EXERCISE
In the listing that follows, locate the line containing "stash (stash_used). -/" and the line containing "none (R245). -/". Retype exactly those two lines and every line between them, and nothing more.

GIVEN DATA
/-! ### Entries (R216) -/

def eFid (x : Nat) : Nat := bits x 191 180
def eMac (x : Nat) : Nat := bits x 179 132
def eKind (x : Nat) : Nat := bits x 131 130
def eDest (x : Nat) : Nat := bits x 129 122
def eOwner (x : Nat) : Nat := bits x 121 110
def eTime (x : Nat) : Nat := bits x 109 62
def eSeq (x : Nat) : Nat := bits x 61 46
def eStatic (x : Nat) : Bool := bitOf x 45
def eLocked (x : Nat) : Bool := bitOf x 44
def eRemote (x : Nat) : Bool := bitOf x 43
def eJade (x : Nat) : Bool := bitOf x 42
def eAmber (x : Nat) : Bool := bitOf x 41
def eUnusable (x : Nat) : Bool := bitOf x 40
def eClear (x : Nat) : Bool := bitOf x 39
def eAge (x : Nat) : Nat := bits x 38 37
def eMoves (x : Nat) : Nat := bits x 36 32
def eTimer (x : Nat) : Nat := bits x 31 0

/-- The validity bit of an epoch. -/
def eValid (x e : Nat) : Bool := if e = 0 then eAmber x else eJade x

/-- A slot that is not free (R218). -/
def eTaken (x : Nat) : Bool := (eAmber x || eJade x) && !eUnusable x

/-- The entry's destination as (kind, id). -/
def eDst (x : Nat) : Nat × Nat := (eKind x, eDest x)

/-- The number of slots: 262,144 ways and 16 stash entries (R213). -/
def stationSlots : Nat := 262160

/-- The bucket of a key in subtable `t` (R214). -/
def Core.bucket (c : Core) (t fid mac : Nat) : Nat :=
  let seed := if t = 0 then c.rd Reg.station_seed_0 else c.rd Reg.station_seed_1
  (crc32cRaw 0xFFFFFFFF (toBe 4 seed ++ toBe 2 (fid % 4096) ++ toBe 6 mac) ^^^ 0xFFFFFFFF) % 2 ^ 15

/-- The four slots of a bucket (R213). -/
def bucketSlots (t b : Nat) : List Nat := (List.range 4).map (fun w => t * 131072 + 4 * b + w)

/-- The stash slots. -/
def stashSlots : List Nat := (List.range 16).map (fun i => 262144 + i)

/-- The slots a lookup of a key reads (R220). -/
def Core.keySlots (c : Core) (fid mac : Nat) : List Nat :=
  bucketSlots 0 (c.bucket 0 fid mac) ++ bucketSlots 1 (c.bucket 1 fid mac) ++ stashSlots

/-- Whether an entry holds a key. -/
def eKeyIs (x fid mac : Nat) : Bool := decide (eFid x = fid) && decide (eMac x = mac)

/-- The slot that holds a key with a validity bit set (R218). -/
def Core.findKey (c : Core) (fid mac : Nat) : Option Nat :=
  (c.keySlots fid mac).find? (fun s => eTaken (c.tab wStation s) && eKeyIs (c.tab wStation s) fid mac)

/-- A lookup on an epoch's stamp (R220). -/
def Core.stationLookup (c : Core) (e fid mac : Nat) : Option Nat :=
  (c.keySlots fid mac).find? (fun s =>
    let x := c.tab wStation s
    eValid x e && !eUnusable x && eKeyIs x fid mac)

/-- A free slot among some, the lowest first (R218, R226). -/
def Core.freeSlot (c : Core) (l : List Nat) : Option Nat := l.find? (fun s => !eTaken (c.tab wStation s))

/-- How many slots of a list are free. -/
def Core.freeCount (c : Core) (l : List Nat) : Nat := (l.filter (fun s => !eTaken (c.tab wStation s))).length

/-- R226: the slot a new key takes, or none when neither bucket nor the stash has room. -/
def Core.placeSlot (c : Core) (fid mac : Nat) : Option Nat :=
  let b0 := bucketSlots 0 (c.bucket 0 fid mac)
  let b1 := bucketSlots 1 (c.bucket 1 fid mac)
  let n0 := c.freeCount b0
  let n1 := c.freeCount b1
  if n0 = 0 ∧ n1 = 0 then c.freeSlot stashSlots
  else if n1 ≤ n0 then c.freeSlot b0 else c.freeSlot b1

/-- A dynamic entry as the engine places it: both validity bits, age 0, a move window not begun (R217, R225). -/
def newEntry (fid mac kind dest owner time seq : Nat) (remote : Bool) : Nat :=
  fid * 2 ^ 180 + mac * 2 ^ 132 + kind * 2 ^ 130 + dest * 2 ^ 122 + owner * 2 ^ 110 +
  (time % 2 ^ 48) * 2 ^ 62 + (seq % 2 ^ 16) * 2 ^ 46 + b2n remote * 2 ^ 43 + 2 ^ 42 + 2 ^ 41

/-- Dynamic entries with a destination (R244, R245). -/
def Core.dynamicCount (c : Core) (kind dest : Nat) : Nat :=
  ((c.tabRange wStation 0 stationSlots).filter (fun x =>
    eTaken x.2 && !eStatic x.2 && decide (eKind x.2 = kind) && decide (eDest x.2 = dest))).length

/-- Slots holding a validity bit (R244, station_used), and those of the stash (stash_used). -/
def Core.stationUsed (c : Core) (lo hi : Nat) : Nat :=
  ((c.tabRange wStation lo hi).filter (fun x => eAmber x.2 || eJade x.2)).length

/-- The device port number of port `p` of the side, and back. -/
def Core.devPort (c : Core) (p : Nat) : Nat := 64 * c.id.num + p

/-- Whether a device port belongs to the side. -/
def Core.ownPort (c : Core) (n : Nat) : Bool := decide (n / 64 = c.id.num)

/-- learn_limit of a port of the side, station_quota of a vport; a port group has none (R245). -/
def Core.underLimit (c : Core) (kind dest : Nat) : Bool :=
  if kind = 0 then !c.ownPort dest || decide (c.dynamicCount 0 dest < c.rd (Reg.learn_limit (dest % 64)))
  else if kind = 1 then decide (c.dynamicCount 1 dest < c.rd (Reg.station_quota dest))
  else true

/-! ### Records (R234, R235) -/

def rOp (r : Nat) : Nat := bits r 159 156
def rFid (r : Nat) : Nat := bits r 155 144
def rMac (r : Nat) : Nat := bits r 143 96
def rEngine (r : Nat) : Nat := bits r 95 84
def rPort (r : Nat) : Nat := bits r 83 76
def rSeq (r : Nat) : Nat := bits r 75 60
def rTime (r : Nat) : Nat := bits r 59 12

/-- The port field of a destination: the device port, 128 + v, or 255 for a group (R234). -/
def portField (kind dest : Nat) : Nat := if kind = 0 then dest else if kind = 1 then 128 + dest else 255

/-- A record. -/
def mkRecord (op fid mac engine port seq time : Nat) : Nat :=
  op * 2 ^ 156 + fid * 2 ^ 144 + mac * 2 ^ 96 + engine * 2 ^ 84 + port * 2 ^ 76 + (seq % 2 ^ 16) * 2 ^ 60 +
  (time % 2 ^ 48) * 2 ^ 12
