-- ==== Sys2Proof/Machine/PortBase.lean ====
section
/-! DEFINITION. PortBase.lean: what has arrived of a frame, and the MAC Control frames a port sends
(R106, R121, R141). -/

namespace Sys2Proof.Machine

/-! ### Receive buffer (R106, R141) -/

/-- The octets of a frame in reception that have arrived; all of an ended frame. -/
def Core.arrived (c : Core) (f : RxFrame) : Nat :=
  if f.ended then f.octets.length
  else min f.octets.length ((c.now - f.start) * 1000 / f.octet)

/-- Whether a frame is still being received. -/
def Core.rxOpen (c : Core) (no : Nat) : Bool := c.rx.any (fun f => decide (f.no = no) && !f.ended)

/-- A frame of the receive list changed. -/
def Core.modRx (c : Core) (no : Nat) (f : RxFrame → RxFrame) : Core :=
  { c with rx := c.rx.map (fun g => if g.no = no then f g else g) }

/-- The side with the configuration that a frame started under, for reads of its port's objects (R97, R135). -/
def Core.under (c : Core) (f : RxFrame) : Core := { c with regs := f.conf }

/-- The objects of port `p` that a frame keeps from its start: its configuration (R98) and its wake detector (R133). -/
def Core.portConf (c : Core) (p : Nat) : SMap Slot :=
  c.regs.filter (fun x => decide (x.1 / 256 = 0x100 + p) || decide (x.1 / 256 = 0x1C0 + p))

/-- A drop-reason counter of a frame. One that the parser accepted before its last octet keeps it until then: the frame may be
found errored, which is then its only reason (R36, R108, R109). -/
def Core.countDrop (c : Core) (no k : Nat) : Core :=
  if c.rxOpen no then c.modRx no (fun f => { f with lateDrops := f.lateDrops ++ [k] }) else c.inc k

/-! ### MAC Control frames (R121) -/

/-- The side's management MAC address (R75). -/
def Core.mgmtMac (c : Core) : Nat := c.rd Reg.mgmt_mac

/-- A MAC Control frame with its FCS: destination, source, 0x8808, opcode and parameters, padded. -/
def macControl (src opcode : Nat) (params : Octets) : Octets :=
  let body := padTo 60 (toBe 6 0x0180C2000001 ++ toBe 6 src ++ toBe 2 0x8808 ++ toBe 2 opcode ++ params)
  body ++ toLe 4 (crc32 body)

/-- The pause frame of state 8, or the PFC frame of a priority. -/
def pauseFrame (src st quanta : Nat) : Octets :=
  if st = 8 then macControl src 0x0001 (toBe 2 quanta)
  else macControl src 0x0101 (toBe 2 (2 ^ st) ++
    ((List.range 8).map (fun q => toBe 2 (if q = st then quanta else 0))).flatten)

/-- The earliest start that R118 allows, in thirds of a ps: at or after the present clock and the end of the last
frame's wire time, on the grid of the last frame's first preamble octet. -/
def Core.earliest (c : Core) (p : Nat) : Nat :=
  let x := c.port p
  let t := max (c.now * 1000) x.txEnd
  if x.txEnd = 0 then t
  else
    let g := max 1 (c.startAlign p * octetTime (c.mbps p))
    x.txStart + ceilDiv (t - x.txStart) g * g

/-- The octet times by which an alignment marker stretches a frame that a port sends from `t0` to `t1`: under Clause 108 the RS-FEC
sublayer inserts one periodically, and a frame that spans it is stretched by its time, up to the allowance of R119. A marker that
falls into idle, or whose time the idle after a frame holds, costs nothing, so the mean rate stays. The period, the phase and the
length are free values, log entry 61. -/
def Core.marker (c : Core) (p t0 t1 : Nat) : Nat :=
  let n (t : Nat) : Nat := (t + Config.fecPhase c.num p) / (Config.fecPeriod + 1)
  if c.fecAllowance p = 0 ∨ n t0 = n t1 then 0 else Config.fecMarker % (c.fecAllowance p + 1)

/-- Octet times from a frame's first preamble octet to the next start, `m` of them a marker's (R118). -/
def spacing (len a m : Nat) : Nat := ceilDiv (8 + len + m + 12) (max 1 a) * max 1 a

/-- A wire time that the shapers still have to count when the next frame starts: they count every frame at the bound of
R118, which a frame under the FEC allowance may not have taken. -/
def Core.chargeRest (c : Core) (p t0 : Nat) : Core :=
  let x := c.port p
  let k := shaperKey false p x.txQueue
  match SMap.find? c.shapers k with
  | none => c
  | some s =>
    if t0 < x.txWire then
      { c with shapers := SMap.insert c.shapers k { s with credit := s.credit - (c.shaperRate false p * (x.txWire - t0) : Nat) } }
    else c

/-- The port's shapers brought up to the start of a frame. -/
def Core.shapersToStart (c : Core) (p t0 : Nat) : Core := (c.touchShapersTo false p t0).chargeRest p t0

/-- A pause or PFC frame put on the wire of a port whose link is up, between two data frames (R104, R121). -/
def Core.emitPause (c : Core) (p st quanta : Nat) : Core :=
  if c.linkUp p then
    let o := pauseFrame c.mgmtMac st quanta
    let t0 := c.earliest p
    let oct := octetTime (c.mbps p)
    (((c.shapersToStart p t0).modPort p (fun y => { y with
      txStart := t0, txEnd := t0 + spacing o.length (c.startAlign p) (c.marker p t0 (t0 + (8 + o.length) * oct)) * oct, txWire := t0 })).emit
      (.control p o)).inc (if st = 8 then Reg.tx_pause_frames p else Reg.tx_pfc_frames p)
  else c

/-- A pause or PFC frame sent by a port (R121), an XOFF or the quanta 0 that end it: never inside a data frame, so it waits for the end
of one in transmission, in place of one of its state that waits. Its quanta are those of its start (R97). -/
def Core.sendPause (c : Core) (p st : Nat) (xoff : Bool) : Core :=
  if c.linkUp p && (c.port p).tx.isSome then c.modPort p (fun y => { y with ctl := SMap.insert y.ctl st (b2n xoff) })
  else c.emitPause p st (if xoff then c.rd (Reg.tx_pause_quanta p) else 0)

/-- The MAC has ended a data frame: the control frames that waited for it are sent. -/
def Core.macFree (c : Core) (p : Nat) : Core :=
  let w := (c.port p).ctl
  w.foldl (fun (a : Core) x => a.emitPause p x.1 (if x.2 = 0 then 0 else a.rd (Reg.tx_pause_quanta p))) (c.modPort p (fun y => { y with tx := none, txData := [], ctl := [] }))

end Sys2Proof.Machine
end

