/-- The copies in the crossing FIFOs that a predicate selects go no further, their unsent cells discarded. One that has not begun to
cross leaves its epoch here, and the caller counts it; one that has begun has been admitted on the far side (R314), which drops it in
counter `k` when the cell that ends it arrives. Answers the copies to be counted here. DEDUCED, log entry 34. -/
def Core.stopCrossing (c : Core) (p : Copy → Bool) (k : Nat) : Core × Nat :=
  let gone := c.crossOut.filter (fun x => p x && decide (x.sent = 0))
  let c1 : Core := { c with crossOut := (c.crossOut.filter (fun x => !(p x && decide (x.sent = 0)))).map (fun x =>
    if p x && !x.dead then { x with dead := true, endAs := k, reserved := x.sent } else x) }
  (gone.foldl (fun (a : Core) x => a.crossDecided x.frameNo false) c1, gone.length)

/-- R311: the unsent cells of a group discarded and their frames dropped, those in its crossing FIFO among them; its ports are fenced
by the collector. -/
def Core.fenceGroup (c : Core) (i : Nat) : Core :=
  let c1 := c.dropWhere (fun x => decide (x.group = i) && decide (x.ingress ≠ .crossing) && decide (x.sent < x.total)) Reg.sc_drop_fenced
  let r := c1.stopCrossing (fun x => decide (x.group = i)) Reg.sc_drop_fenced
  r.1.add Reg.sc_drop_fenced r.2

/-! ### The crossing, receiving side (R314) -/

/-- Cells on the crossing's receive FIFO for a slice: reservations of admitted copies not yet arrived. -/
def Core.crossFifoUsed (c : Core) (k : Nat) : Nat :=
  c.sumCopies (fun x => decide (x.ingress = .crossing) && decide (x.target.slice = k)) (fun x => x.reserved)

/-- The head cell of a copy from the far side admitted (R314): never cut-through, the far-side port's number
taken within the side. A refused copy counts in the receiving side's drop counter, and as a frame that
entered by the crossing. -/
def Core.crossAdmit (c : Core) (x : Copy) : Core × Bool :=
  let t := match x.target with | .port p => Target.port (p % 64) | y => y
  let o : Offer :=
    { frameNo := 0, target := t, queue := x.queue, data := x.data, ingress := .crossing, group := x.group,
      prio := x.prio, lossless := false, second := x.second, mgmt := x.mgmt, mirror := x.mirror,
      edits := x.edits, pr := x.pr, errFlags := x.errFlags, ended := x.ended,
      lr := if x.ended then x.data.length + 4 else 256 * x.reserved + 4,
      ctFrom := none, tsReq := x.tsReq, stamp := x.stamp, shift := 0, origin := x.frameNo }
  let c0 := c.inc Reg.crossing_frames_in
  if 256 < c0.crossFifoUsed t.slice + o.cells then (c0.inc Reg.sc_drop_cross_rx, false)
  else
    let c1 := c0.admitOffer o
    (c1, decide (c1.copyNo ≠ c0.copyNo))

/-- The head cell of a copy from the far side: admitted, or with an uncorrectable header discarded with its frame (R287, R314,
R315). -/
def Core.crossHeadIn (c : Core) (cell : CrossCell) (x : Copy) (bad : Bool) : Core :=
  let own := c.copyNo
  let r : Core × Bool := if bad then ((c.inc Reg.crossing_frames_in).inc Reg.sc_drop_ecc, false) else c.crossAdmit x
  { r.1 with crossMap := SMap.insert r.1.crossMap cell.copy (if r.2 then some own else none) }

/-- The last cell of a copy from the far side is here: the cells it does not need return to free (R297). -/
def Core.crossTrim (c : Core) (id : Nat) : Core :=
  match c.copy id with
  | none => c
  | some x => (c.moveCells .inFabric .free (x.reserved - 1)).modCopy id (fun y => { y with reserved := min 1 y.reserved, ended := true })

/-- A copy from the far side of which no more comes: dropped, and the cells still reserved for it return to free (R306, R311, R316). -/
def Core.crossStop (c : Core) (id k : Nat) : Core :=
  let c1 := c.dropCopy id k
  match c1.copy id with
  | none => c1
  | some x => (c1.moveCells .inFabric .free x.reserved).forgetCopy id

/-- A cell of an admitted copy from the far side: written and released in order of arrival (R314), or discarded with its frame
(R315). -/
def Core.crossCellIn (c : Core) (id : Nat) (cell : CrossCell) (bad : Bool) : Core :=
  let c1 := (if cell.last then c.crossTrim id else c).modCopy id (fun z => { z with sent := z.sent + 1 })
  if bad then (c1.discardOne id).dropCopy id Reg.sc_drop_ecc
  else (c1.writeCell id cell.index).releaseCell ⟨id, 0, cell.index, cell.last, 0, 0, 0, cell.header⟩

/-- CROSSING_RECEIVE (R287, R314): the next cell from the crossing. `hdr` is what the check of its header finds: 1 corrected, 2
uncorrectable. Answers the sender's frame decided on by it. -/
def Core.crossReceive (c : Core) (hdr : Nat) : Core × Option Nat :=
  match c.crossIn with
  | [] => (c, none)
  | cell :: rest =>
    let bad := decide (hdr = 2)
    let c0 : Core := { c with crossIn := rest }
    let c1 := if hdr = 0 then c0 else if bad then c0.report 345 2 0 else c0.reportRate 345 1 0
    let c2 := match cell.head with
      | none => c1
      | some x => c1.crossHeadIn cell x bad
    let c3 := match SMap.getD c2.crossMap cell.copy none with
      | none => c2
      | some id => if cell.drop ≠ 0 then c2.crossStop id cell.drop else c2.crossCellIn id cell bad
    (if cell.last then { c3 with crossMap := SMap.erase c3.crossMap cell.copy } else c3, cell.head.map (fun x => x.frameNo))

end Sys2Proof.Machine
end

TASK RESPONSE
/-- Slots holding a validity bit (R244, station_used), and those of the stash (stash_used). -/
def Core.stationUsed (c : Core) (lo hi : Nat) : Nat :=
  ((c.tabRange wStation lo hi).filter (fun x => eAmber x.2 || eJade x.2)).length

/-- The device port number of port `p` of the side, and back. -/
def Core.devPort (c : Core) (p : Nat) : Nat := 64 * c.id.num + p

/-- Whether a device port belongs to the side. -/
def Core.ownPort (c : Core) (n : Nat) : Bool := decide (n / 64 = c.id.num)

/-- learn_limit of a port of the side, station_quota of a vport; a port group has none (R245). -/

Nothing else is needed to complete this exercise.